Collected data entries

***

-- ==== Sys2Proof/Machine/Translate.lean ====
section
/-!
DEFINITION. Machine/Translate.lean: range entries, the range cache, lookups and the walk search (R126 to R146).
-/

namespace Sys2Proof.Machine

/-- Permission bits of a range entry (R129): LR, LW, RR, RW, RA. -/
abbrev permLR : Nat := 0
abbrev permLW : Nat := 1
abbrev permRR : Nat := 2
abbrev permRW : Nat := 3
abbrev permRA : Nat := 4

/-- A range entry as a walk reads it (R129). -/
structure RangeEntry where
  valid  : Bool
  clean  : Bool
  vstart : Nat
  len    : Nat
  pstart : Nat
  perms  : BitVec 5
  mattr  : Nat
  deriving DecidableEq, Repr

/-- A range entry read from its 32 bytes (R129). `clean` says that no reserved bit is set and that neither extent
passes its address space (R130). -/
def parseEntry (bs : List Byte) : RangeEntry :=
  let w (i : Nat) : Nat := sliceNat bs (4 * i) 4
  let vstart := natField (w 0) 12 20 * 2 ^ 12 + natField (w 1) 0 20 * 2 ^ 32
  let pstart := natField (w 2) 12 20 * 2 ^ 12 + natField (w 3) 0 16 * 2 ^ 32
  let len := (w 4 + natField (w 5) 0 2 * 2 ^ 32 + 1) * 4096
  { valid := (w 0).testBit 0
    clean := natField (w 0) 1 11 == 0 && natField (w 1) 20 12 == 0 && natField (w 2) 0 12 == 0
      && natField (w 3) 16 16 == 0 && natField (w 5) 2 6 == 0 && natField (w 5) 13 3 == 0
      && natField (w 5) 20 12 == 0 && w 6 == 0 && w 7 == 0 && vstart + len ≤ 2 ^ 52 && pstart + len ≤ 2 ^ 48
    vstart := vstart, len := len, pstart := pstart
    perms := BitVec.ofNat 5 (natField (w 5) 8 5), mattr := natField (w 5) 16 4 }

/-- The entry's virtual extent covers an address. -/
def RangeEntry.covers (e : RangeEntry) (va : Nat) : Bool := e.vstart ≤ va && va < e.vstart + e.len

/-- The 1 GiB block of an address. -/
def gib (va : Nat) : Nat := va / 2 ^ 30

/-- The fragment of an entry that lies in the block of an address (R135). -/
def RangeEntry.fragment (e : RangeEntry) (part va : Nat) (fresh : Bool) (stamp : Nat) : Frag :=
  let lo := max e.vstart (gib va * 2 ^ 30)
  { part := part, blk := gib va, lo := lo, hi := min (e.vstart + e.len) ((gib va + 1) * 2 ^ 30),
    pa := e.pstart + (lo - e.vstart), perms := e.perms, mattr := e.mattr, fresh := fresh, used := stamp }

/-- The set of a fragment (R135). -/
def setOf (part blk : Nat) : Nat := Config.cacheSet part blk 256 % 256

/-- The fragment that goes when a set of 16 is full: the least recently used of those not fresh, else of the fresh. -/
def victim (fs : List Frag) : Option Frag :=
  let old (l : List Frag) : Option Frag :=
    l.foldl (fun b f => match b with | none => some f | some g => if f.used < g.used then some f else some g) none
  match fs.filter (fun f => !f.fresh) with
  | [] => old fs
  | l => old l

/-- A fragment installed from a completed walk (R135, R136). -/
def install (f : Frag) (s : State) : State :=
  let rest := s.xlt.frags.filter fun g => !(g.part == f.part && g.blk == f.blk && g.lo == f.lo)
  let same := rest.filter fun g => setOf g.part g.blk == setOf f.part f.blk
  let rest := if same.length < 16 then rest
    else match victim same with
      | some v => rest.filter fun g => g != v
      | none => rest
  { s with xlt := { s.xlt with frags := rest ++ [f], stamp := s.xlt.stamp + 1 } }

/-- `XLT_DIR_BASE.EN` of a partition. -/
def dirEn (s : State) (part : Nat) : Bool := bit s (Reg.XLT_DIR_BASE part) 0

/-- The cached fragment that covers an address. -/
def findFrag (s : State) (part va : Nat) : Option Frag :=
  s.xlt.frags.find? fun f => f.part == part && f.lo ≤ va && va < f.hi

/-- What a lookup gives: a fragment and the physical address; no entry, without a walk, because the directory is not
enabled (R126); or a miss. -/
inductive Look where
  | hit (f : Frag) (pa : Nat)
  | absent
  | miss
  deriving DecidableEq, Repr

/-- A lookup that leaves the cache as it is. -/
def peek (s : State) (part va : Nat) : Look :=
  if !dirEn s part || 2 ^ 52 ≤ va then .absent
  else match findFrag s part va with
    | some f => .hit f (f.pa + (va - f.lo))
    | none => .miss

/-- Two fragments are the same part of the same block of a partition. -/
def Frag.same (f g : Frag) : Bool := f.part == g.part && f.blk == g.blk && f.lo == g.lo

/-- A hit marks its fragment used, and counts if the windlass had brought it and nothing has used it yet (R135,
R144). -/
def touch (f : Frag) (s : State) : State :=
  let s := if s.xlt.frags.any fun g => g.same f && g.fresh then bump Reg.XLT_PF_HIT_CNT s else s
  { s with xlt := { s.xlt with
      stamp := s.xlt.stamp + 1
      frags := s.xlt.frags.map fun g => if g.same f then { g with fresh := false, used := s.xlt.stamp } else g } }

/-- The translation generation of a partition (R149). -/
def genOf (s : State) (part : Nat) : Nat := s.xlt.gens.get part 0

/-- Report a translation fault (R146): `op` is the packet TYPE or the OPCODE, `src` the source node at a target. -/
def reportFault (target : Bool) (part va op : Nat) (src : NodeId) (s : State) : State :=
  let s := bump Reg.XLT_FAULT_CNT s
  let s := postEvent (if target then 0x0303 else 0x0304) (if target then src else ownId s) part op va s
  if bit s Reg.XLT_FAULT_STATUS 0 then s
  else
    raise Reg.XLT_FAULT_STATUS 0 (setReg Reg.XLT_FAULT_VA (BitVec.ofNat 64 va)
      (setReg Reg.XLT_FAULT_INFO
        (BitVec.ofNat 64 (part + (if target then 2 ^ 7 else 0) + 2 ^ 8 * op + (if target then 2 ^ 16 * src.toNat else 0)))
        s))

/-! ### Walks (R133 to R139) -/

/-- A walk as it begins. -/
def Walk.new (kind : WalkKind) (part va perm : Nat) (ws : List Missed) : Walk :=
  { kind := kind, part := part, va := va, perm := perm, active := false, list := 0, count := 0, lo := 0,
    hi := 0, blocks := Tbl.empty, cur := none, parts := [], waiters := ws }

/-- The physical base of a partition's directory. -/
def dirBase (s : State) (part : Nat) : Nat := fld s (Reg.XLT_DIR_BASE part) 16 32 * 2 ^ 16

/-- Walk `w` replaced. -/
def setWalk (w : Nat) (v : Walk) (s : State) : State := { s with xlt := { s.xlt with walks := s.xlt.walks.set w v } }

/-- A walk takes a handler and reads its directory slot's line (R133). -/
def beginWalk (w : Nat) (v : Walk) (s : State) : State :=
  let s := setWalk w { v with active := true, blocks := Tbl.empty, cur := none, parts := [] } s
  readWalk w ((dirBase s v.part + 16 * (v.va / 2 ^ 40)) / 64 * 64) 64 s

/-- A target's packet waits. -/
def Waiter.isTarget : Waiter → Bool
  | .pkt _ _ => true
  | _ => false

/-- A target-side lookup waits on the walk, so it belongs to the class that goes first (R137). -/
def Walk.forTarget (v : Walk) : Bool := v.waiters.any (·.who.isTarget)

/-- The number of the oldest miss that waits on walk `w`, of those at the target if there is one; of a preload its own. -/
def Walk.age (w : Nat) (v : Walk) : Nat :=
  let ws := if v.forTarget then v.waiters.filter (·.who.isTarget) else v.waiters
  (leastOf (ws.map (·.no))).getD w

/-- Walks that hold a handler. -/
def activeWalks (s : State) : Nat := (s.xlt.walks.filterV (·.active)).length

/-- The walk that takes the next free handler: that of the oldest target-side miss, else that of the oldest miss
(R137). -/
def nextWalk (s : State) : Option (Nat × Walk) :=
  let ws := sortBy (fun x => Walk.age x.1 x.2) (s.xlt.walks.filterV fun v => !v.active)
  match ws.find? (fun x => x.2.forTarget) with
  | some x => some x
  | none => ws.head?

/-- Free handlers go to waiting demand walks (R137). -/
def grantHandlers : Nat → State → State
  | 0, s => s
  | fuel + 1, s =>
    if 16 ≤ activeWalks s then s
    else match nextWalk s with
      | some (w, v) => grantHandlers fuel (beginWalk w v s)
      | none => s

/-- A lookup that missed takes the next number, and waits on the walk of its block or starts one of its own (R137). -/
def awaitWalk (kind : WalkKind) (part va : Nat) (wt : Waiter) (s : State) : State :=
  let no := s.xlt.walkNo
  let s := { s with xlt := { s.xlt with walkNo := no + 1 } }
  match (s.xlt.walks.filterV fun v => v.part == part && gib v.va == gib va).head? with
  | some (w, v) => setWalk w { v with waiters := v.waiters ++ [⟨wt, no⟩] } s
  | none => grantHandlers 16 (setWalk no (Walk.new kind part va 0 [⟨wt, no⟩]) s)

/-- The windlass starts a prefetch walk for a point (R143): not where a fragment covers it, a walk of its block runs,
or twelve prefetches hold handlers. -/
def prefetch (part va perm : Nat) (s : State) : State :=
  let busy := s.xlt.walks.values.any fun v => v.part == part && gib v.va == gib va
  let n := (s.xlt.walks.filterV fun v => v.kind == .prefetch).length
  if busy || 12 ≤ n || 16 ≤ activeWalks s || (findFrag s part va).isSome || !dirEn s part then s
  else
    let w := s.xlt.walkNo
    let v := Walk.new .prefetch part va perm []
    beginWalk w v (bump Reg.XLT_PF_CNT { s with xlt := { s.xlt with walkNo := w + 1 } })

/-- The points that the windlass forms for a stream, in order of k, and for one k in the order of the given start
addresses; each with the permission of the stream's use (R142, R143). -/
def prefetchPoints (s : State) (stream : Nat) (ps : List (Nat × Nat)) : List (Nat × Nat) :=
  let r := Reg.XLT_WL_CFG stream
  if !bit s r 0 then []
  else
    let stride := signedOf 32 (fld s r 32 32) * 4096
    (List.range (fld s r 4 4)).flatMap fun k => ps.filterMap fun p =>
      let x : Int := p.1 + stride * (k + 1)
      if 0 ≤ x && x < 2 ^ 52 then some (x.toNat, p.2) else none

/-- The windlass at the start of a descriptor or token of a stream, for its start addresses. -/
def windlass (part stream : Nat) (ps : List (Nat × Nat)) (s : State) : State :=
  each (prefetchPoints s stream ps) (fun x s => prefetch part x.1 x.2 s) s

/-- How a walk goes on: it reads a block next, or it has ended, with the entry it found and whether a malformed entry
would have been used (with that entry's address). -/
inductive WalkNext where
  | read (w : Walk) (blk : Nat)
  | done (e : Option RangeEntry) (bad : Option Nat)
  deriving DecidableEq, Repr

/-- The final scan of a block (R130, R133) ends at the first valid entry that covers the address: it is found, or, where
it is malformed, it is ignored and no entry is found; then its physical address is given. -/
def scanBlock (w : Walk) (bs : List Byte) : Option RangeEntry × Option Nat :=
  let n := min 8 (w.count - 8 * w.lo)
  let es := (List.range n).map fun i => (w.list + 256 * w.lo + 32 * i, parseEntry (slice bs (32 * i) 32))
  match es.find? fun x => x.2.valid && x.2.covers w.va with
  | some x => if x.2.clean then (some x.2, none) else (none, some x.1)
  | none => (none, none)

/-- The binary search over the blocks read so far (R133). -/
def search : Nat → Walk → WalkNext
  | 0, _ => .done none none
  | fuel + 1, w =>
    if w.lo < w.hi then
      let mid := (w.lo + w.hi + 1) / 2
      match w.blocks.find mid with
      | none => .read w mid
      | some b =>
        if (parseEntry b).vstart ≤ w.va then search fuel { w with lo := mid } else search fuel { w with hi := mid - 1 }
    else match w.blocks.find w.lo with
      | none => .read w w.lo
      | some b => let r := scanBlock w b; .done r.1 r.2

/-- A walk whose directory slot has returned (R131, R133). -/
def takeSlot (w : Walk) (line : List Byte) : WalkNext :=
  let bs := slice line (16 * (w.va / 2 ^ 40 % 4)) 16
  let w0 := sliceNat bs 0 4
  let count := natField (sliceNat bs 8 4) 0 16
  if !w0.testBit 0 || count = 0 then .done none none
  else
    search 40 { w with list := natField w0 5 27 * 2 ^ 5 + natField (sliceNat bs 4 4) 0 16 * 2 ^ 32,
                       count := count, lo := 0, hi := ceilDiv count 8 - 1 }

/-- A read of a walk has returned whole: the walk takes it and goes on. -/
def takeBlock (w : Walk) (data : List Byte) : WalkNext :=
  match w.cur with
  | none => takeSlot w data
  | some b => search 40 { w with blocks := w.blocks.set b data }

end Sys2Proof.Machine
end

***

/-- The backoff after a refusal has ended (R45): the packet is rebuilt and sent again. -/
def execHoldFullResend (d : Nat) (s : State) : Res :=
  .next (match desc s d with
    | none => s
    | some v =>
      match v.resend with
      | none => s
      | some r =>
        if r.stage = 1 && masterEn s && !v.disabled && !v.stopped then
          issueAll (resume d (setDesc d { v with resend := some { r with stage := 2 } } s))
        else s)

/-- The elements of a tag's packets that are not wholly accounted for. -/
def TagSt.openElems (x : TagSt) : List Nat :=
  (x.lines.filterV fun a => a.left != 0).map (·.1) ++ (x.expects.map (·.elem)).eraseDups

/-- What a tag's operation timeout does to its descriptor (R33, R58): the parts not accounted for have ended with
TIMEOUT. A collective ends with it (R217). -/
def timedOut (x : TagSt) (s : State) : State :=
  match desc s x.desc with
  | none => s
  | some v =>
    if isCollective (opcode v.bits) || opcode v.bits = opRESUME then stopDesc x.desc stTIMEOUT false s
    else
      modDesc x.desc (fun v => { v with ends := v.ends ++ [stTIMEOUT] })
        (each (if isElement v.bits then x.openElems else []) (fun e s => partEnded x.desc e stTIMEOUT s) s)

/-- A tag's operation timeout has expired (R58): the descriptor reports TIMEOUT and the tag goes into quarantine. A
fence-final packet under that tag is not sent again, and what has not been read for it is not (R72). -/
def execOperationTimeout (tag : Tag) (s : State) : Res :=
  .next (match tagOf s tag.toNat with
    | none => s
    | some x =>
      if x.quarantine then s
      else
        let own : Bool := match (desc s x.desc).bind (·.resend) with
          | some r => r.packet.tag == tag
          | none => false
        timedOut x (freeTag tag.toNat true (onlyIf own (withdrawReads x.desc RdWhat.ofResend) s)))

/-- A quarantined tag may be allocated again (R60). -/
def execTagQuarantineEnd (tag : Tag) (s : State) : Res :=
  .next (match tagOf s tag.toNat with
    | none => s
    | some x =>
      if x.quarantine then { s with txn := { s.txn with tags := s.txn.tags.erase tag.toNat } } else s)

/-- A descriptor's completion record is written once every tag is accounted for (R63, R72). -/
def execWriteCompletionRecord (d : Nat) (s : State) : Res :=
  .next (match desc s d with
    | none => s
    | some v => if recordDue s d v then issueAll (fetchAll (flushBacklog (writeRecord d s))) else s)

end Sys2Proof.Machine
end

***

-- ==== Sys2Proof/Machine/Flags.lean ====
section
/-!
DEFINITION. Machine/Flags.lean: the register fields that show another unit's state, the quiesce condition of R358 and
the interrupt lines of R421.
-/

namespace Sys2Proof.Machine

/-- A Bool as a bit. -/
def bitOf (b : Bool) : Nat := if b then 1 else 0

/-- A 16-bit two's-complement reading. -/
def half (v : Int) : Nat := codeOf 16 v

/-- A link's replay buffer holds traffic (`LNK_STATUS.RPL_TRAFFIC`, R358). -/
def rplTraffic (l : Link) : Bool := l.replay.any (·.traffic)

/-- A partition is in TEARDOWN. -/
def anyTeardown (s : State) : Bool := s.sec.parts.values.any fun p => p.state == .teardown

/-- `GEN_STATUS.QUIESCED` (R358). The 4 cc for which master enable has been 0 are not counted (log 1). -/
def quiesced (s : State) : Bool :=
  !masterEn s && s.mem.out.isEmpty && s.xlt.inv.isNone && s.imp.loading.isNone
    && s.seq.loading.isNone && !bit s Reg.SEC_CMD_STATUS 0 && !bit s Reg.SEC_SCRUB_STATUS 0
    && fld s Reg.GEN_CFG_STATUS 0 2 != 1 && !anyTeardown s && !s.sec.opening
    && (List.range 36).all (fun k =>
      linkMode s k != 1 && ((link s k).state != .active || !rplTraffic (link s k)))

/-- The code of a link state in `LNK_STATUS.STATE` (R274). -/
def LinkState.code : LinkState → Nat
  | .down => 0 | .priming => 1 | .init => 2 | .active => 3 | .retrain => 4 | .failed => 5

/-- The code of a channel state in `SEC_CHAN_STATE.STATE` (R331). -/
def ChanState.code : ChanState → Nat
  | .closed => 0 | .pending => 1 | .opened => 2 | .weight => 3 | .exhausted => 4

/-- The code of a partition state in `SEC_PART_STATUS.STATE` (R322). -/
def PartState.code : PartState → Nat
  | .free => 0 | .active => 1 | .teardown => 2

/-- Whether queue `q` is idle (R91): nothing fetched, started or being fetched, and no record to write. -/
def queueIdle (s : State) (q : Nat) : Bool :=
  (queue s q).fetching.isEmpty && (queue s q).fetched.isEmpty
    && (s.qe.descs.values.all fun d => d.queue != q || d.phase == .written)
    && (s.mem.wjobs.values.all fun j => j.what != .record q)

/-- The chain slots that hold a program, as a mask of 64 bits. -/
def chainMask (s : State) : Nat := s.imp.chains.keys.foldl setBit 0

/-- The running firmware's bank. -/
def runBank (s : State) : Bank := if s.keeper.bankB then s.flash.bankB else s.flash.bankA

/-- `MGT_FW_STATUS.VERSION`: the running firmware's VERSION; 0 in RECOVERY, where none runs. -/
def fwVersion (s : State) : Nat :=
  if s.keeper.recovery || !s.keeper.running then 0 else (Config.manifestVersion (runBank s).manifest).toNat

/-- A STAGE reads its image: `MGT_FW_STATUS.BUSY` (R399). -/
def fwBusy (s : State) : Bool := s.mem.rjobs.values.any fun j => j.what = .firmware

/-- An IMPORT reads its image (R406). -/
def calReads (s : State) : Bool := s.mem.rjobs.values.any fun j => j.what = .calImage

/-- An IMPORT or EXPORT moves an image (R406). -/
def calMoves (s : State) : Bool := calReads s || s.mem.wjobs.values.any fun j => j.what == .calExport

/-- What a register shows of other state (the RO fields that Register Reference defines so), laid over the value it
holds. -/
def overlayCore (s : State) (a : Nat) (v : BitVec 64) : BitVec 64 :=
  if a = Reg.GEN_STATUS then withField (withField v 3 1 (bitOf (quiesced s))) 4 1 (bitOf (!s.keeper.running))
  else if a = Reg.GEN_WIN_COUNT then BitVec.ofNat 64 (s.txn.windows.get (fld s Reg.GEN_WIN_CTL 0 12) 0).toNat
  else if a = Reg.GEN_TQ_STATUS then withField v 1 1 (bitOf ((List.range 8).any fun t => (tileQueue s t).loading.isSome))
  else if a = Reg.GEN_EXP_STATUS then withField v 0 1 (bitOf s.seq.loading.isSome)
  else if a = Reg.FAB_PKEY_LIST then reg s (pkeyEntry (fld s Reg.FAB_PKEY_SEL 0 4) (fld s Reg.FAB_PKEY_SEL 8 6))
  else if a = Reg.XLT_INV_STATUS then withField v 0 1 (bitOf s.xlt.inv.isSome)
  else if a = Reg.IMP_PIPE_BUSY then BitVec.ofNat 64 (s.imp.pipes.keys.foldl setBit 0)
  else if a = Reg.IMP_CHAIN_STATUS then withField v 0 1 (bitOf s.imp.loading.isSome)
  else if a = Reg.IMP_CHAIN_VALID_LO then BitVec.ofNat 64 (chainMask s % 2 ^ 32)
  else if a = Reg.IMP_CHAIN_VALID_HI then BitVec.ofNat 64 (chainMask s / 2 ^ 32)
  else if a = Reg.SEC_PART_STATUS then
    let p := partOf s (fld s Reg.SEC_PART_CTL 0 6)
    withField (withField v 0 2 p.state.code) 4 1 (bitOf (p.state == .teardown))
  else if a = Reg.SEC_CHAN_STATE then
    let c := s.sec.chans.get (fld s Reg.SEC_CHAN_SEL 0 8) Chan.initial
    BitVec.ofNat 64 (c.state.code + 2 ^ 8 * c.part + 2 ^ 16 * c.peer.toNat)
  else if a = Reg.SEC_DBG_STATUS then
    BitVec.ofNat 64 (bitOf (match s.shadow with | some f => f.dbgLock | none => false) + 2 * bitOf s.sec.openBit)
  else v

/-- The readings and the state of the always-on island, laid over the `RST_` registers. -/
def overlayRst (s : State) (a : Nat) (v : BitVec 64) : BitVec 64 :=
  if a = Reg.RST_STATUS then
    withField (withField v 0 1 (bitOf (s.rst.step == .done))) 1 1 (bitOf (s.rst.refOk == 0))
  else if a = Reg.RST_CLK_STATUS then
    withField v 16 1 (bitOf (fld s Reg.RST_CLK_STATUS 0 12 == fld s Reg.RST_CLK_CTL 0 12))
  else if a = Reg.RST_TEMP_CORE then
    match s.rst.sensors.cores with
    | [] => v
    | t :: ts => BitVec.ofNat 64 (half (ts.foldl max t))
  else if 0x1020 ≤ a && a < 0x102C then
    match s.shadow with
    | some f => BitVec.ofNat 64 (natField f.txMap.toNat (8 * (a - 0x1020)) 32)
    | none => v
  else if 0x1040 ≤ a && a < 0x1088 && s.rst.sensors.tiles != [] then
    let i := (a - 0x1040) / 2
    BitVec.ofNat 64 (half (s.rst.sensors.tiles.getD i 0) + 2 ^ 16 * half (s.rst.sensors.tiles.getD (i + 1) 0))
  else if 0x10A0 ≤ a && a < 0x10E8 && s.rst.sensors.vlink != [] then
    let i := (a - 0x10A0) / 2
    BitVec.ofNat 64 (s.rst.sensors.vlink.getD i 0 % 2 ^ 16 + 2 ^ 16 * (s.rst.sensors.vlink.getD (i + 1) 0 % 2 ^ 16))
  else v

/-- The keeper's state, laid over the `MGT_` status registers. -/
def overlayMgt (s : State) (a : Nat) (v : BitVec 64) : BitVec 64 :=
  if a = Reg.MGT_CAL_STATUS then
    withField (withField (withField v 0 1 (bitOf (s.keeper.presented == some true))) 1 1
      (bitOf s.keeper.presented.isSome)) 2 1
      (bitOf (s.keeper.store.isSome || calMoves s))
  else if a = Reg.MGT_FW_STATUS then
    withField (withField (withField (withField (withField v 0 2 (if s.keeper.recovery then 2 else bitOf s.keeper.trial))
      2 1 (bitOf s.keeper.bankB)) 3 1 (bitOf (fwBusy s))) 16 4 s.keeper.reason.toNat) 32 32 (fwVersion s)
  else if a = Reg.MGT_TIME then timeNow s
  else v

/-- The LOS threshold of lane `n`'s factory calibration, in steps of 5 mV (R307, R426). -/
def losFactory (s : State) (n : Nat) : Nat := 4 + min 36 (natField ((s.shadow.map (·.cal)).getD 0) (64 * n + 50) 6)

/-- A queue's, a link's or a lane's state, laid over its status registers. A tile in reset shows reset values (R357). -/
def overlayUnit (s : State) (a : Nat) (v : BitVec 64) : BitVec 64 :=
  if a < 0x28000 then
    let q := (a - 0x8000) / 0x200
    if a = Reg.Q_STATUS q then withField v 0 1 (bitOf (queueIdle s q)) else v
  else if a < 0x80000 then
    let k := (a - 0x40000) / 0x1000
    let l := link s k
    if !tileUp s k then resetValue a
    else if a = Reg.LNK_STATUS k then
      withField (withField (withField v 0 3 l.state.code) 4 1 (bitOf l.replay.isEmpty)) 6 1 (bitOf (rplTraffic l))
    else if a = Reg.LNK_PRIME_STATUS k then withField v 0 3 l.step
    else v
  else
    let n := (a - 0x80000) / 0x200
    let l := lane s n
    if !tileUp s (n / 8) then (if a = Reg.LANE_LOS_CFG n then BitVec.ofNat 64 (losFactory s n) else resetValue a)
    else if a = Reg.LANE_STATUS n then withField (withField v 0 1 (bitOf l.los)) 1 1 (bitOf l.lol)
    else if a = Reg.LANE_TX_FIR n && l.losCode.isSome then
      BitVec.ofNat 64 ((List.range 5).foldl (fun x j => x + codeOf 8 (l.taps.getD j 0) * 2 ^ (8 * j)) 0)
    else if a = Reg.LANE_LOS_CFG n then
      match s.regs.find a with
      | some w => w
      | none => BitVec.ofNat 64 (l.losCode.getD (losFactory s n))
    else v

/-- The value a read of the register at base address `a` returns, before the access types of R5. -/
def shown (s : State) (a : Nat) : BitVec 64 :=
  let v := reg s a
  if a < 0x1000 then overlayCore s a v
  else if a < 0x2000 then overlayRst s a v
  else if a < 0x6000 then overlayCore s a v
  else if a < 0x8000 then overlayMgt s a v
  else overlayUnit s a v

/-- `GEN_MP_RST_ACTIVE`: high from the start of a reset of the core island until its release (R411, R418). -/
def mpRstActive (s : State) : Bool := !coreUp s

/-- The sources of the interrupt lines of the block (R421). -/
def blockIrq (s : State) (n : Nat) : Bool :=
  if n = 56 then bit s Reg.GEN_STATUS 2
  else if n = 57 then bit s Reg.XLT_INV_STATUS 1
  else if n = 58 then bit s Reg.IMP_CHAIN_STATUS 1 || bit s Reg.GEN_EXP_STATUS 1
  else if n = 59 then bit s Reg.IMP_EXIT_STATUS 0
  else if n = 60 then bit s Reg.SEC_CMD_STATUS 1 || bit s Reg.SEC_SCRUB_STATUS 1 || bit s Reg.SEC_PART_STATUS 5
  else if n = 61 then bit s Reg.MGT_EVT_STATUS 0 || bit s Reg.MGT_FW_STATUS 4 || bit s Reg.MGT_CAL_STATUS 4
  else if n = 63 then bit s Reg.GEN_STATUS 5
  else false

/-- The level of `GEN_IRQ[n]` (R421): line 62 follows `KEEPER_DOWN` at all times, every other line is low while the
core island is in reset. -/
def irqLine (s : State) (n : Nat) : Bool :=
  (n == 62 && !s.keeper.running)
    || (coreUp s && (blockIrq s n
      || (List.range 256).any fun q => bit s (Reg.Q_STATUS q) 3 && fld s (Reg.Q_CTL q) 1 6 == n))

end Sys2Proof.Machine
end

***

## [PROBLEM DETAILS]
A word-for-word copy of the lines above from the one with "match desc s x.desc with" through the one with "(each (if isElement", inclusive, is the only output wanted.

## [RESPONSE]
  match desc s x.desc with
  | none => s
  | some v =>
    if isCollective (opcode v.bits) || opcode v.bits = opRESUME then stopDesc x.desc stTIMEOUT false s
    else
      modDesc x.desc (fun v => { v with ends := v.ends ++ [stTIMEOUT] })
        (each (if isElement v.bits then x.openElems else []) (fun e s => partEnded x.desc e stTIMEOUT s) s)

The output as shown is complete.